Over 400 acres of cocoa farms are being threatened in the Atwima Nwabiagya South Municipality in the Ashanti Region as a foreign-owned gold mining firm is carrying out exploration in the area.
Five cocoa-growing communities will be affected when the firm, MIGOP Mining Limited begins full operations after carrying out the ongoing exploration.
The farms are part of the newly rehabilitated cocoa farms, an intervention by the Ghana Cocoa Board after an outbreak of Cocoa Swollen Shot Virus Disease in the communities.
Just as this intervention by the COCOBOD was beginning to yield some fruits, the mining firm which insists it has a permit from the Minerals Commission has started exploration and threatening the farms.
Cocoa communities to be affected by mining operations include, Apuoyem, Brahebebome, Brosanko, Ouagadougou and Nkotonmire.
The monetary value of cocoa produced by these communities according to the Ghana COCOBOD is over GH¢316, 000.
Head of anti-illegal mining Units at COCOBOD, Professor Michael Kwarteng laments the impact and threats of activities of the mining firm on Cocoa production in the affected communities.
“Yesterday I received a call from the executive director of the cocoa health and extension division that there is this mining company, MIGOP Mining Limited. They’ve come to this our cocoa district. To them, they’ve been given license to do prospecting and they’ve destroyed a lot of our cocoa farms. Farmers have been preventing them but they are using security personnel to intimidate them and then going ahead with their activities. So when I received this I said no, I can’t sit down for even a day.

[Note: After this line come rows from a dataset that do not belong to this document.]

/-- An instruction with a next state that does not replace ASTAT whole: the constructors by family,
each with the lemma about the operation it shares. -/
theorem exec_keepsAsSs {i : Instr} {s t : State} (h : exec i s = .next t)
    (hi : replacesAstat i = false) : KeepsAsSs (hasAbs i) (hasExp i) s.astat t.astat := by
  cases i with
  | addXY | addXC | addXYC | subXY | subXYC | subXC | subYX | subYXC | negXC | andXY | orXY | xorXY
  | passX | passY | negX | negY | notX | notY | absX | incY | decY =>
    exact aluIf_evalAlu_keepsAsSs h
  | addXK | addXKC | addXNK | addXNKC | subXK | subXKC | subXNK | subXNKC | subKX | subKXC | subNKX
  | subNKXC =>
    exact aluIf_keepsAsSs (aluConstIf_next.mp h).2.2 fun u => keepsAsSs_arith u _ _ _
  | andXK | andXNK | orXK | orXNK | xorXK | xorXNK | pass1 | passM1 | passK | passNK =>
    exact aluIf_keepsAsSs (aluConstIf_next.mp h).2.2 fun u => keepsAsSs_logic u _
  | tstbit | setbit | clrbit | tglbit | pass0 =>
    exact aluIf_keepsAsSs (aluOptionIf_next.mp h).2 fun u => keepsAsSs_logic u _
  | divs | divq =>
    refine sequential_keepsAsSs h fun u hu => ?_
    cases hu
    exact keepsAsSs_withFlag (f := .aq) s.astat nofun nofun _
  | noneAlu f =>
    refine sequential_keepsAsSs (needs_next.mp h).2 fun u hu => ?_
    cases hu
    exact keepsAsSs_evalAlu f s
  | mulRnd | mulSs | mulSu | mulUs | mulUu | macRnd | macSs | macSu | macUs | macUu | msubRnd | msubSs
  | msubSu | msubUs | msubUu | square | mrZero | mrMr | mrMrRnd => exact macIf_keepsAsSs h
  | satMr => exact sequential_leaves h (leavesAstat_ok (saturateMr_astat s))
  | ashift | lshift | norm | expHi | expHix | expLo | expadj => exact shiftIf_keepsAsSs h
  | ashiftImm | lshiftImm => exact sequential_leaves h (leavesAstat_ok (s.setBank_astat _))
  | regReg => exact sequential_leaves h (leavesAstat_moveReg (by rintro rfl; cases hi))
  | regDmAddr => exact sequential_leaves h (leavesAstat_loadDirect (by rintro rfl; cases hi))
  | regData => exact sequential_leaves h (leavesAstat_writeReg (by rintro rfl; cases hi) _)
  | dregDm => exact sequential_leaves h leavesAstat_loadDm
  | dregPm => exact sequential_leaves h leavesAstat_loadPm
  | dmDreg | dmData => exact sequential_leaves h leavesAstat_storeDm
  | pmDreg => exact sequential_leaves h leavesAstat_storePm
  | dmAddrReg => exact sequential_leaves h leavesAstat_storeDirect
  | dregData => exact sequential_leaves h (leavesAstat_ok (wrD_astat _ _ s))
  | jumpAddr | jumpInd => exact transfer_leaves h (leavesAstat_takeIf fun _ => leavesAstat_ok rfl)
  | jumpFlag => exact transfer_leaves h (leavesAstat_takeIfFlag fun _ => leavesAstat_ok rfl)
  | callAddr | callInd => exact transfer_leaves h (leavesAstat_takeIf fun _ => leavesAstat_callTo)
  | callFlag => exact transfer_leaves h (leavesAstat_takeIfFlag fun _ => leavesAstat_callTo)
  | rts => exact transfer_leaves h (leavesAstat_takeIf fun _ => leavesAstat_returnFromCall)
  | popSts | rti => cases hi
  | doUntil => exact transfer_leaves h leavesAstat_startLoop
  | idle => exact transfer_leaves h leavesAstat_goIdle
  | idleN => exact transfer_leaves (needs_next.mp h).2 leavesAstat_goIdle
  | stackControl => exact sequential_leaves h (leavesAstat_stackOps hi)
  | pushSts => exact sequential_leaves h leavesAstat_pushSts
  | popCntr => exact sequential_leaves h leavesAstat_popCntr
  | popPc => exact sequential_leaves h leavesAstat_dropPc
  | popLoop => exact sequential_leaves h leavesAstat_dropLoop
  | nop | modeControl | enaTimer | disTimer | enaMMode | disMMode | enaArSat | disArSat | enaAvLatch
  | disAvLatch | enaBitRev | disBitRev | enaSecReg | disSecReg | enaGMode | disGMode | modify =>
    exact sequential_leaves h (leavesAstat_ok rfl)
  | flagOut o =>
    exact sequential_ifThen_keepsAsSs (needs_next.mp h).2 fun u => .of_eq (flagOps_astat o u)
  | enaInts | disInts => exact sequential_leaves (needs_next.mp h).2 (leavesAstat_ok rfl)
  | dualRead => exact sequential_leaves h leavesAstat_twoReads
  | compDmPm o =>
    exact sequential_evalComp_keepsAsSs h leavesAstat_twoReads (by cases o <;> rfl)
  | compDm o =>
    exact sequential_evalComp_keepsAsSs (unlessClash_next.mp h).2 leavesAstat_loadDm
      (by cases o <;> rfl)
  | compPm o =>
    exact sequential_evalComp_keepsAsSs (unlessClash_next.mp h).2 leavesAstat_loadPm
      (by cases o <;> rfl)
  | compMove o d r =>
    exact sequential_evalComp_keepsAsSs (unlessClash_next.mp h).2 (leavesAstat_dregMove d r)
      (by cases o <;> rfl)
  | dmComp p r o => exact sequential_evalComp_keepsAsSs h leavesAstat_storeDm (by cases o <;> rfl)
  | pmComp p r o => exact sequential_evalComp_keepsAsSs h leavesAstat_storePm (by cases o <;> rfl)
  | shiftDm => exact sequential_evalShift_keepsAsSs (unlessClash_next.mp h).2 leavesAstat_loadDm
  | shiftPm => exact sequential_evalShift_keepsAsSs (unlessClash_next.mp h).2 leavesAstat_loadPm
  | shiftMove f d r =>
    exact sequential_evalShift_keepsAsSs (unlessClash_next.mp h).2 (leavesAstat_dregMove d r)
  | dmShift => exact sequential_evalShift_keepsAsSs h leavesAstat_storeDm
  | pmShift => exact sequential_evalShift_keepsAsSs h leavesAstat_storePm

/-- Settles O25: AS and SS are bits 4 and 7 of ASTAT. -/
theorem writersOfAsAndSs : Obligations.WritersOfAsAndSs := by
  unfold Obligations.WritersOfAsAndSs
  intro i s t h hi
  obtain ⟨has, hss⟩ := exec_keepsAsSs h hi
  exact ⟨has, hss⟩

end Sys2Proof.Machine
end

section
/-! PROOFS of the statements about the MAC (spec/42_mac.md). The model computes in 40-bit vectors
and cuts the result into fields; the statements are about integers and quotients. The product, the
adder, MR and the write of a result are each told once in their terms; every form cites them. -/

namespace Sys2Proof.Machine

open Sys2Proof.Claims

/-! ### What an operation writes (R223, R231) -/

theorem withFlag_mv (a : BitVec 8) (b : Bool) :
    withFlag a .mv b = a.extractLsb' 7 1 ++ BitVec.ofBool b ++ a.extractLsb' 0 6 := by
  refine astat_ext fun f => ?_
  rw [flagOf_withFlag]
  cases f <;>
    simp only [flagOf, Flag.bit, BitVec.getLsbD_append, BitVec.getLsbD_extractLsb',
      BitVec.getLsbD_ofBool] <;> rfl

/-- A field of a result as a quotient. -/
theorem Acc.field_eq_ofNat (r : Acc) (k n : Nat) :
    r.extractLsb' k n = BitVec.ofNat n (r.toNat / 2 ^ k) := by
  rw [BitVec.extractLsb', Nat.shiftRight_eq_div_pow]

/-- The nine top bits are alike exactly where 32 bits hold the signed result (R223). -/
theorem macOverflow_eq (r : Acc) :
    macOverflow r = !(decide (-2147483648 ≤ r.toInt) && decide (r.toInt ≤ 2147483647)) := by
  have hr := Acc.toNat_lt r
  have htop (v : BitVec 9) : (BitVec.ofNat 9 (r.toNat / 2 ^ 31) == v) =
      decide (r.toNat / 2147483648 = v.toNat) := by
    rw [Bool.eq_iff_iff, beq_iff_eq, decide_eq_true_iff, ← BitVec.toNat_inj, BitVec.toNat_ofNat]
    omega
  have hzero : r.toNat / 2147483648 = 0 ↔ 0 ≤ r.toInt ∧ r.toInt ≤ 2147483647 := by
    rw [Acc.toInt_eq]
    split <;> omega
  have hones : r.toNat / 2147483648 = 511 ↔ -2147483648 ≤ r.toInt ∧ r.toInt < 0 := by
    rw [Acc.toInt_eq]
    split <;> omega
  calc macOverflow r
    _ = !(decide (r.toNat / 2147483648 = 0) || decide (r.toNat / 2147483648 = 511)) := by
      rw [macOverflow, Acc.field_eq_ofNat]
      exact congrArg (!·) (congrArg₂ (· || ·) (htop 0) (htop (BitVec.allOnes 9)))
    _ = _ := by
      rw [decide_eq_decide.mpr hzero, decide_eq_decide.mpr hones, ← Bool.decide_or,
        ← Bool.decide_and]
      exact congrArg (!·) (decide_eq_decide.mpr (by omega))

/-- ASTAT after a MAC operation: MV by the range, every other flag kept (R223). -/
theorem macAstat_eq (s : State) (r : Acc) :
    macAstat s r = s.astat.extractLsb' 7 1 ++
      BitVec.ofBool (!(decide (-2147483648 ≤ r.toInt) && decide (r.toInt ≤ 2147483647))) ++
      s.astat.extractLsb' 0 6 := by
  rw [macAstat, withFlag_mv, macOverflow_eq]

/-- The three registers of MR as quotients of the result (R33). -/
theorem Bank.withMr_eq (b : Bank) (r : Acc) :
    b.withMr r = { b with
      mr2 := BitVec.ofNat 8 (r.toNat / 2 ^ 32), mr1 := BitVec.ofNat 16 (r.toNat / 2 ^ 16),
      mr0 := BitVec.ofNat 16 r.toNat } := by
  rw [Bank.withMr, Acc.field_eq_ofNat, Acc.field_eq_ofNat, Acc.field_eq_ofNat, pow_zero,
    Nat.div_one]
  rfl

/-- The outcome, written, is what the statements call the result. -/
theorem writeMac_stepped (z : MacDest) (r : Acc) (s : State) :
    (writeMac z r s).stepped = macResult z s r := by
  cases z with
  | mr => rw [writeMac, macAstat_eq, Bank.withMr_eq]; rfl
  | mf => rw [writeMac, macAstat_eq, Acc.field_eq_ofNat]; rfl

/-- A MAC form whose condition holds and whose expression gives `r`. -/
theorem macIf_result {c : Cond} {s s1 : State} (hw : When c s s1) {z : MacDest} {f : State → Acc}
    {r : Acc} (hf : f s1 = r) : macIf c z f s = .next (macResult z s1 r) := by
  rw [macIf_taken hw.1 hw.2, hf, writeMac_stepped]

/-! ### The adder in integers (R222, R224 to R226) -/

/-- MR is the accumulator's integer in 40 bits (R33). -/
theorem mr_eq_acc (s : State) : s.bank.mr = acc (mrInt s) := by
  have h0 := Word.toNat_lt s.bank.mr0
  have h1 := Word.toNat_lt s.bank.mr1
  have h2 : s.bank.mr2.toNat < 256 := s.bank.mr2.isLt
  have hmr : s.bank.mr.toNat =
      s.bank.mr2.toNat * 4294967296 + s.bank.mr1.toNat * 65536 + s.bank.mr0.toNat := by
    rw [Bank.mr, BitVec.toNat_append, BitVec.toNat_append,
      ← Nat.shiftLeft_add_eq_or_of_lt s.bank.mr1.isLt,
      ← Nat.shiftLeft_add_eq_or_of_lt s.bank.mr0.isLt, Nat.shiftLeft_eq, Nat.shiftLeft_eq,
      two_pow_W]
    omega
  refine BitVec.eq_of_toNat_eq ?_
  rw [hmr, acc, BitVec.toNat_ofInt, mrInt, BitVec.toInt_eq_toNat_cond, two_pow_MR2W, two_pow_MRW]
  split <;> omega

/-- The accumulator is negative where the top bit of MR2 is set (R229). -/
theorem mr2_msb_eq (s : State) : s.bank.mr2.msb = decide (mrInt s < 0) := by
  have h0 := Word.toNat_lt s.bank.mr0
  have h1 := Word.toNat_lt s.bank.mr1
  rw [BitVec.msb_eq_toInt, mrInt, decide_eq_decide]
  omega

/-- What the adder gives for the product `p`, as an exact integer. -/
def adderInt (n : MacKind) (s : State) (p : Int) : Int :=
  match n with
  | .mul => p
  | .mac => mrInt s + p
  | .msub => mrInt s - p

/-- The adder of 40 bits is the integers' modulo 2^40. -/
theorem accumulate_acc (n : MacKind) (p : Int) (s : State) :
    accumulate n (acc p) s = acc (adderInt n s p) := by
  cases n with
  | mul => rfl
  | mac => rw [accumulate, mr_eq_acc, adderInt, acc, acc, acc, BitVec.ofInt_add]
  | msub =>
    rw [accumulate, mr_eq_acc, adderInt, acc, acc, acc, BitVec.sub_eq_add_neg, Int.sub_eq_add_neg,
      BitVec.ofInt_add, BitVec.ofInt_neg]

/-- The exact product of two operands under a modifier, placed by M_MODE. -/
def productInt (m : MacMod) (u v : Word) (s : State) : Int :=
  placed s (factor u (MacMod.xSigned m) * factor v (MacMod.ySigned m))

theorem macProduct_eq_acc (m : MacMod) (u v : Word) (s : State) :
    macProduct m u v s = acc (productInt m u v s) := rfl

/-! ### The forms whose condition holds (R220) -/

section forms
variable {c : Cond} {s s1 : State} (hw : When c s s1) (z : MacDest) (n : MacKind)
include hw

/-- The form multiplies `u` and `v` under `m`, sends the product through the adder, and rounds under
RND. -/
theorem macIf_product (m : MacMod) (u v : Word) {f : State → Acc}
    (hf : f s1 = roundFor m (accumulate n (macProduct m u v s1) s1)) :
    macIf c z f s =
      .next (macResult z s1 (roundFor m (acc (adderInt n s1 (productInt m u v s1))))) := by
  rw [macIf_result hw hf, macProduct_eq_acc, accumulate_acc]

/-- The product forms (R224 to R226, R230). -/
theorem exec_prod (m : MacMod) (x : XMac) (y : YMac) :
    exec ((MacFn.prod n m x y).instr z c) s =
      .next (macResult z s1
        (roundFor m (acc (adderInt n s1 (productInt m (xMac x s1) (yMac y s1) s1))))) := by
  rw [exec_macInstr]
  exact macIf_product hw z n m _ _ rfl

/-- The squaring forms are product forms with both operands the X operand (R221). -/
theorem exec_square (m : MacMod) (x : XMac) :
    exec (.square z n m x c) s =
      .next (macResult z s1
        (roundFor m (acc (adderInt n s1 (productInt m (xMac x s1) (xMac x s1) s1))))) :=
  macIf_product hw z n m _ _ rfl

end forms

/-- Settles O26: the three adder operations under the four modifiers without rounding. -/
theorem productForms : Obligations.ProductForms := by
  unfold Obligations.ProductForms
  intro z x y c s s1 hw u v r ss su us uu
  have hform (n : MacKind) (m : MacMod) := exec_prod hw z n m x y
  exact ⟨hform .mul .ss, hform .mul .su, hform .mul .us, hform .mul .uu,
    hform .mac .ss, hform .mac .su, hform .mac .us, hform .mac .uu,
    hform .msub .ss, hform .msub .su, hform .msub .us, hform .msub .uu⟩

“Looking at what is happening, the evidence is there. They’ve destroyed some of the cocoa farms. COCOBOD we are not aware of what is going on. I always say whenever you are securing any concession, you have to contact the regulator of that production, being cocoa, or whatever.

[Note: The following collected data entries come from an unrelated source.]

-- ==== Sys2Proof/Laws/Arith.lean ====
section
/-! SUPPORT. The function units in terms of the library's bit vectors, and what each sub-step does to the registers
read as integers: one lemma per operation, for proofs to cite. -/

namespace Sys2Proof.Machine

variable {n : Nat}

theorem decodeBits_eq_toInt (b : BitVec n) : decodeBits b = b.toInt := by
  simp [decodeBits, BitVec.toInt_eq_msb_cond]

theorem negateBits_eq_neg (b : BitVec n) : negateBits b = -b := by
  rw [negateBits, decodeBits_eq_toInt, bv, BitVec.ofInt_neg, BitVec.ofInt_toInt]

theorem productOf_eq (a b : BitVec n) : productOf a b = a.toInt * 2 ^ n + b.toNat := by
  rw [productOf, decodeBits_eq_toInt, BitVec.toInt_append]
  split
  · next h =>
    obtain rfl : n = 0 := by simpa using h
    simp [BitVec.of_length_zero]
  · ring

@[simp] theorem applyAction_noOp (a m : BitVec n) : applyAction .noOp a m = a := rfl

@[simp] theorem applyAction_add (a m : BitVec n) : applyAction .add a m = a + m := by
  apply BitVec.eq_of_toNat_eq
  simp [applyAction, bv, BitVec.toNat_ofInt, BitVec.toNat_add]
  norm_cast

@[simp] theorem applyAction_subtract (a m : BitVec n) : applyAction .subtract a m = a - m := by
  have : applyAction .subtract a m = applyAction .add a (-m) := by
    simp only [applyAction, negateBits_eq_neg]
  rw [this, applyAction_add, BitVec.sub_eq_add_neg]

/-- The `2n+1` bits of the shift register, bit by bit (R66). -/
theorem concat_getLsbD (t : Triple n) (i : Nat) :
    (t.A ++ t.Q ++ t.QM1).getLsbD i =
      if i = 0 then t.QM1.getLsbD 0 else if i ≤ n then t.Q.getLsbD (i - 1) else t.A.getLsbD (i - 1 - n) := by
  rw [BitVec.getLsbD_append, BitVec.getLsbD_append]
  rcases Nat.eq_zero_or_pos i with rfl | h
  · simp
  · have h1 : ¬ i < 1 := by omega
    have h2 : ¬ i = 0 := by omega
    by_cases h3 : i ≤ n
    · have : i - 1 < n := by omega
      simp [h1, h2, h3, this]
    · have : ¬ i - 1 < n := by omega
      simp [h1, h2, h3, this]

/-- After `SHIFT` the accumulator is the old one shifted right arithmetically (R145). -/
theorem shifted_A (t : Triple n) : t.shifted.A = t.A.sshiftRight 1 := by
  apply BitVec.eq_of_getLsbD_eq
  intro i hi
  simp only [Triple.shifted, BitVec.getLsbD_extractLsb', hi, decide_true, Bool.true_and,
    BitVec.getLsbD_sshiftRight, concat_getLsbD]
  have hw : ¬ n + n + 1 ≤ n + 1 + i := by omega
  have hn : ¬ n ≤ i := by omega
  simp only [hw, hn, decide_false, Bool.not_false, Bool.true_and]
  by_cases h : 1 + i < n
  · have h1 : 1 + (n + 1 + i) < n + n + 1 := by omega
    have h3 : ¬ 1 + (n + 1 + i) ≤ n := by omega
    have h4 : n + 1 + i - n = 1 + i := by omega
    simp [h, h1, h3, h4]
  · have h1 : ¬ 1 + (n + 1 + i) < n + n + 1 := by omega
    have hn0 : n ≠ 0 := by omega
    simp [h, h1, BitVec.msb_append, hn0]

/-- After `SHIFT` the multiplier register holds the old `A[0]` above the upper bits of the old `Q` (R145). -/
theorem shifted_Q (t : Triple n) : t.shifted.Q = (t.A ++ t.Q).extractLsb' 1 n := by
  apply BitVec.eq_of_getLsbD_eq
  intro i hi
  simp only [Triple.shifted, BitVec.getLsbD_extractLsb', hi, decide_true, Bool.true_and,
    BitVec.getLsbD_sshiftRight, BitVec.getLsbD_append]
  have hw : ¬ n + n + 1 ≤ 1 + i := by omega
  have h1 : 1 + (1 + i) < n + n + 1 := by omega
  have h4 : 1 + (1 + i) - 1 = 1 + i := by omega
  simp only [hw, h1, h4, decide_false, Bool.not_false, Bool.true_and, if_true]
  by_cases h : 1 + i < n <;> simp [h]

/-- After `SHIFT` the history bit is the old `Q[0]` (R145). -/
theorem shifted_QM1 (hn : 0 < n) (t : Triple n) : t.shifted.QM1 = t.Q.extractLsb' 0 1 := by
  apply BitVec.eq_of_getLsbD_eq
  intro i hi
  obtain rfl : i = 0 := by omega
  have h1 : 1 < n + n + 1 := by omega
  simp only [Triple.shifted, BitVec.getLsbD_extractLsb', BitVec.getLsbD_sshiftRight, concat_getLsbD]
  have h2 : (1 : Nat) ≤ n := hn
  simp [h1, h2]

/-- `s(A') = floor(s(A) / 2)` (R145). -/
theorem shifted_A_toInt (t : Triple n) : t.shifted.A.toInt = t.A.toInt / 2 := by
  rw [shifted_A, BitVec.toInt_sshiftRight, Int.shiftRight_eq_div_pow]; simp

/-- `u(Q') = A[0] * 2^(n-1) + floor(u(Q) / 2)` (R145). -/
theorem shifted_Q_toNat (hn : 0 < n) (t : Triple n) :
    t.shifted.Q.toNat = t.A.toNat % 2 * 2 ^ (n - 1) + t.Q.toNat / 2 := by
  obtain ⟨k, rfl⟩ : ∃ k, n = k + 1 := ⟨n - 1, by omega⟩
  have hq := t.Q.isLt
  rw [shifted_Q, BitVec.extractLsb'_toNat, BitVec.toNat_append, Nat.shiftRight_eq_div_pow,
    ← Nat.shiftLeft_add_eq_or_of_lt hq, Nat.shiftLeft_eq]
  have h1 : t.A.toNat * 2 ^ (k + 1) + t.Q.toNat = 2 * (t.A.toNat * 2 ^ k) + t.Q.toNat := by ring
  have h2 : (2 * (t.A.toNat * 2 ^ k) + t.Q.toNat) / 2 ^ 1 = t.A.toNat * 2 ^ k + t.Q.toNat / 2 := by omega
  have h3 : t.A.toNat = 2 * (t.A.toNat / 2) + t.A.toNat % 2 := by omega
  have h4 : t.A.toNat * 2 ^ k = t.A.toNat / 2 * 2 ^ (k + 1) + t.A.toNat % 2 * 2 ^ k := by
    conv_lhs => rw [h3]
    ring
  have hb : t.A.toNat % 2 * 2 ^ k + t.Q.toNat / 2 < 2 ^ (k + 1) := by
    have : t.A.toNat % 2 * 2 ^ k ≤ 1 * 2 ^ k := Nat.mul_le_mul_right _ (by omega)
    have : (2 : Nat) ^ (k + 1) = 2 * 2 ^ k := by ring
    omega
  rw [h1, h2, h4, Nat.add_assoc, Nat.mul_add_mod_self_right, Nat.mod_eq_of_lt hb]
  simp

/-- `QM1' = Q[0]`, read as a number (R145). -/
theorem shifted_QM1_toNat (hn : 0 < n) (t : Triple n) : t.shifted.QM1.toNat = t.Q.toNat % 2 := by
  rw [shifted_QM1 hn, BitVec.extractLsb'_toNat]; simp

/-- The recode pair read as a number: `2 * Q[0] + QM1` (R68). -/
theorem pair_toNat (t : Triple n) : t.pair.toNat = 2 * (t.Q.toNat % 2) + t.QM1.toNat := by
  rw [Triple.pair, BitVec.toNat_append, BitVec.extractLsb'_toNat, ← Nat.shiftLeft_add_eq_or_of_lt t.QM1.isLt,
    Nat.shiftLeft_eq]
  simp; ring

/-- Recoding in terms of the micro-operation the recode map decodes (R69, R140). -/
theorem recode_eq_of_decodeRecode (p : BitVec 2) :
    recode p = match decodeRecode p with | .sub => .subtract | .add => .add | _ => .noOp := by
  revert p; decide

@[simp] theorem decided_Q (m : BitVec n) (t : Triple n) : (t.decided m).Q = t.Q := rfl
@[simp] theorem decided_QM1 (m : BitVec n) (t : Triple n) : (t.decided m).QM1 = t.QM1 := rfl
theorem decided_A (m : BitVec n) (t : Triple n) : (t.decided m).A = applyAction (recode t.pair) t.A m := rfl

/-- `bitlen(k)` is the `L` with `2^(L-1) <= k < 2^L` (R10). -/
theorem bitlen_spec {k : Nat} (hk : k ≠ 0) : 2 ^ (bitlen k - 1) ≤ k ∧ k < 2 ^ bitlen k := by
  exact ⟨Nat.log2_self_le hk, (Nat.log2_lt hk).mp (by simp [bitlen])⟩

/-- `MINWIDTH` is at least 1 (R120). -/
theorem one_le_minWidth (v : Int) : 1 ≤ minWidth v := by
  unfold minWidth; split <;> omega

/-- The selector on two values is the automatic width (R121, R131). -/
theorem selWidth_pair (m q f : Int) : selWidth [m, q] f = some (max f (max (minWidth m) (minWidth q))) := rfl

/-- A value that fits, encoded and read back (R103). -/
theorem toInt_bv_of_fits {v : Int} {w : Nat} (h : Fits v w) : (bv w v).toInt = v := by
  obtain ⟨k, rfl⟩ : ∃ k, w = k + 1 := ⟨w - 1, by have := h.1; omega⟩
  obtain ⟨-, h2, h3⟩ := h
  simp only [Nat.cast_add, Nat.cast_one, add_sub_cancel_right, Int.toNat_natCast] at h2 h3
  rw [bv, BitVec.toInt_ofInt]
  apply Int.bmod_eq_of_le <;> · push_cast; rw [pow_succ]; omega

/-- Every vector's value fits its width (R104). -/
theorem fits_toInt {w : Nat} (hw : 0 < w) (b : BitVec w) : Fits b.toInt w := by
  obtain ⟨k, rfl⟩ : ∃ k, w = k + 1 := ⟨w - 1, by omega⟩
  have h1 := BitVec.le_toInt b
  have h2 := BitVec.toInt_lt (x := b)
  refine ⟨by omega, ?_, ?_⟩ <;> simp at * <;> omega

end Sys2Proof.Machine
end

“Meanwhile, when you go to the minerals commission, the Mining Acts 703 sections 18(1)(2), it tells you that mining companies are supposed to contact bodies that regulate that farm. So they are violating that aspect of their own law. So, mining companies are taking advantage of this and are destroying our farms everywhere,” he stated.
On March 18, 2024, MIGOP Mining Limited wrote to the Ghana Cocoa Board about the exploration activities it was carrying out in the affected communities.
Although the Mining Firm admits it has destroyed some cocoa farms in the exploration activities, it maintains it has permission from the Minerals Commission to carry out the exercise in the area.
Community Relations Officer for MIGOP Mining Limited, Richard Gyasi said some affected farmers have been duly compensated.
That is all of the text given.